▶ [What is needed]
Output all records precisely as written.

▶ [Dataset records]

/-- Take a request packet: stamp it, make the checks of R131 up to DENIED, and answer it where one fails; a refused ENQUEUE's answer gives OCC
(R174). A packet on VC3 holds no tag and is not answered (R124, R302). Answers the request where it is admitted; `raw` is the opcode byte. -/
def Dev.takeReq (d : Dev) (o : Opc) (raw : Nat) (h : ReqHdr) : Dev × Option Req :=
  let p := d.port h.port
  match p.partner with
  | none => (d, none)
  | some k =>
    if !d.present k then (d, none)
    else if h.vc = 3 then ((d.arbStamp k h.tag).refuseVc3 k h.port raw, none)
    else
      let d0 := d.arbStamp k h.tag
      let posted := o.canPost && !(h.np && decide (2 ≤ p.gen))
      let r : Req := { id := d.txn.nextId, ord := d.txn.nextOrd, opc := o, opcRaw := raw, ptn := k, port := h.port, vc := h.vc
                       gen := p.gen, stamp := d.dt, tc := h.tc % 8, posted := posted, fence := h.fence && decide (2 ≤ p.gen)
                       dropLate := h.dropLate && decide (3 ≤ p.gen), tag := h.tag % 4096, addr := h.addr, mod := h.mod
                       len := h.len, dline := h.dline, data := h.data }
      let d1 := d0.modTxn (fun t => { t with nextId := t.nextId + 1, nextOrd := t.nextOrd + 1 })
      if !posted && d.tagHeld k r.tag then
        ((d1.raise0 91 { kind := 4, inst := k, a := h.port }).post k 6 ([byte h.port, byte raw] ++ leBytes 2 r.tag), none)
      else
        let d2 := if posted then d1 else d1.holdTag k r.tag
        match d.refusal r h.plen with
        | some st =>
          let d3 := if st == .unsup || st == .malformed then d2.raise0 90 { kind := 4, inst := k, a := h.port, b := raw } else d2
          (d3.answer r st [] (if o == .enqueue then (d.queue (r.addr % 131072)).occ else 0), none)
        | none => (d2, some r)

/-- Take a request that a fragment issue executes (raw reads, writes and atomics), with its fragments' data lengths. -/
def Dev.admitRaw (d : Dev) (o : Opc) (h : ReqHdr) : Dev :=
  match d.takeReq o o.code h with
  | (d1, none) => d1
  | (d1, some r) =>
    let n := if o == .readLong then ceilDiv r.len 16 else 1
    d1.modTxn (fun t => { t with reqs := t.reqs ++ [{ r with frags := (List.range n).map (fun i => { idx := i }) }] })

/-! ### Orders (R135 to R138) -/

/-- Units an admitted request has yet to reach. -/
def Req.unitsLeft (d : Dev) (r : Req) : List Nat :=
  if r.st == .done then []
  else if r.opc.isRaw then
    ((r.addrs).drop (if r.opc == .readLong then 16 * r.nextFrag else r.nextFrag)).filterMap d.unitAt
  else match r.opc with
    | .emLookup => (d.emUnits r.td (r.data.take (tdKsize r.td))).filter (fun u => !r.sdata.any (fun x => x.1 == u))
    | .emDelete | .emInsert => d.emUnits r.td (r.data.take (tdKsize r.td))
    | .count | .police => d.unitsOf (tdEntry r.td (r.addr / 256)) 1
    | _ => []

/-- A walk may yet reach a unit: it lies in a level not yet passed. -/
def Req.walkReach (d : Dev) (r : Req) (u : Nat) : Bool :=
  r.opc == .lpmLookup && r.st != .done &&
    (let a := d.addrOf (64 * u)
     (List.range (tdLevels r.td)).any (fun i =>
       decide (r.step ≤ i) && decide (lpmLevelBase r.td (i + 1) / 64 * 64 ≤ a) &&
         decide (a < lpmLevelBase r.td (i + 1) + lpmExtent r.td (i + 1))))

/-- An access to unit `u` of an earlier place in the stamp order has still to be performed, or a read-merge-write of one holds the unit from
its read to its write (R135, R225). -/
def Dev.earlier (d : Dev) (ord u : Nat) : Bool :=
  d.txn.reqs.any (fun r => decide (r.ord < ord) && ((r.unitsLeft d).contains u || r.walkReach d u)) ||
  d.txn.acc.any (fun a => decide (a.ord < ord) && a.unit == u) ||
  (!inSram (64 * u) &&
    (let x := d.ch (placeCh (d.phys (64 * u)))
     (x.rdq ++ x.wrq).any (fun a => a.kind == .rmw && decide (a.ord < ord) && a.unit == u)))

/-- A write waits for the earlier writes of its stream (R136). -/
def Dev.streamBlocked (d : Dev) (r : Req) : Bool :=
  r.opc.writes && d.txn.reqs.any (fun x => decide (x.ord < r.ord) && x.port == r.port && x.vc == r.vc && x.opc.writes && x.st != .done)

▶ [Written solution]
/-- Take a request packet: stamp it, make the checks of R131 up to DENIED, and answer it where one fails; a refused ENQUEUE's answer gives OCC
(R174). A packet on VC3 holds no tag and is not answered (R124, R302). Answers the request where it is admitted; `raw` is the opcode byte. -/
def Dev.takeReq (d : Dev) (o : Opc) (raw : Nat) (h : ReqHdr) : Dev × Option Req :=
  let p := d.port h.port
  match p.partner with
  | none => (d, none)
  | some k =>
    if !d.present k then (d, none)
    else if h.vc = 3 then ((d.arbStamp k h.tag).refuseVc3 k h.port raw, none)
    else
      let d0 := d.arbStamp k h.tag
      let posted := o.canPost && !(h.np && decide (2 ≤ p.gen))
      let r : Req := { id := d.txn.nextId, ord := d.txn.nextOrd, opc := o, opcRaw := raw, ptn := k, port := h.port, vc := h.vc
                       gen := p.gen, stamp := d.dt, tc := h.tc % 8, posted := posted, fence := h.fence && decide (2 ≤ p.gen)
                       dropLate := h.dropLate && decide (3 ≤ p.gen), tag := h.tag % 4096, addr := h.addr, mod := h.mod
                       len := h.len, dline := h.dline, data := h.data }
      let d1 := d0.modTxn (fun t => { t with nextId := t.nextId + 1, nextOrd := t.nextOrd + 1 })
      if !posted && d.tagHeld k r.tag then
        ((d1.raise0 91 { kind := 4, inst := k, a := h.port }).post k 6 ([byte h.port, byte raw] ++ leBytes 2 r.tag), none)
      else
        let d2 := if posted then d1 else d1.holdTag k r.tag
        match d.refusal r h.plen with
        | some st =>
          let d3 := if st == .unsup || st == .malformed then d2.raise0 90 { kind := 4, inst := k, a := h.port, b := raw } else d2
          (d3.answer r st [] (if o == .enqueue then (d.queue (r.addr % 131072)).occ else 0), none)
        | none => (d2, some r)

/-- Take a request that a fragment issue executes (raw reads, writes and atomics), with its fragments' data lengths. -/
def Dev.admitRaw (d : Dev) (o : Opc) (h : ReqHdr) : Dev :=
  match d.takeReq o o.code h with
  | (d1, none) => d1
  | (d1, some r) =>
    let n := if o == .readLong then ceilDiv r.len 16 else 1
    d1.modTxn (fun t => { t with reqs := t.reqs ++ [{ r with frags := (List.range n).map (fun i => { idx := i }) }] })

/-! ### Orders (R135 to R138) -/

/-- Units an admitted request has yet to reach. -/
def Req.unitsLeft (d : Dev) (r : Req) : List Nat :=
  if r.st == .done then []
  else if r.opc.isRaw then
    ((r.addrs).drop (if r.opc == .readLong then 16 * r.nextFrag else r.nextFrag)).filterMap d.unitAt
  else match r.opc with
    | .emLookup => (d.emUnits r.td (r.data.take (tdKsize r.td))).filter (fun u => !r.sdata.any (fun x => x.1 == u))
    | .emDelete | .emInsert => d.emUnits r.td (r.data.take (tdKsize r.td))
    | .count | .police => d.unitsOf (tdEntry r.td (r.addr / 256)) 1
    | _ => []

/-- A walk may yet reach a unit: it lies in a level not yet passed. -/
def Req.walkReach (d : Dev) (r : Req) (u : Nat) : Bool :=
  r.opc == .lpmLookup && r.st != .done &&
    (let a := d.addrOf (64 * u)
     (List.range (tdLevels r.td)).any (fun i =>
       decide (r.step ≤ i) && decide (lpmLevelBase r.td (i + 1) / 64 * 64 ≤ a) &&
         decide (a < lpmLevelBase r.td (i + 1) + lpmExtent r.td (i + 1))))

/-- An access to unit `u` of an earlier place in the stamp order has still to be performed, or a read-merge-write of one holds the unit from
its read to its write (R135, R225). -/
def Dev.earlier (d : Dev) (ord u : Nat) : Bool :=
  d.txn.reqs.any (fun r => decide (r.ord < ord) && ((r.unitsLeft d).contains u || r.walkReach d u)) ||
  d.txn.acc.any (fun a => decide (a.ord < ord) && a.unit == u) ||
  (!inSram (64 * u) &&
    (let x := d.ch (placeCh (d.phys (64 * u)))
     (x.rdq ++ x.wrq).any (fun a => a.kind == .rmw && decide (a.ord < ord) && a.unit == u)))

/-- A write waits for the earlier writes of its stream (R136). -/
def Dev.streamBlocked (d : Dev) (r : Req) : Bool :=
  r.opc.writes && d.txn.reqs.any (fun x => decide (x.ord < r.ord) && x.port == r.port && x.vc == r.vc && x.opc.writes && x.st != .done)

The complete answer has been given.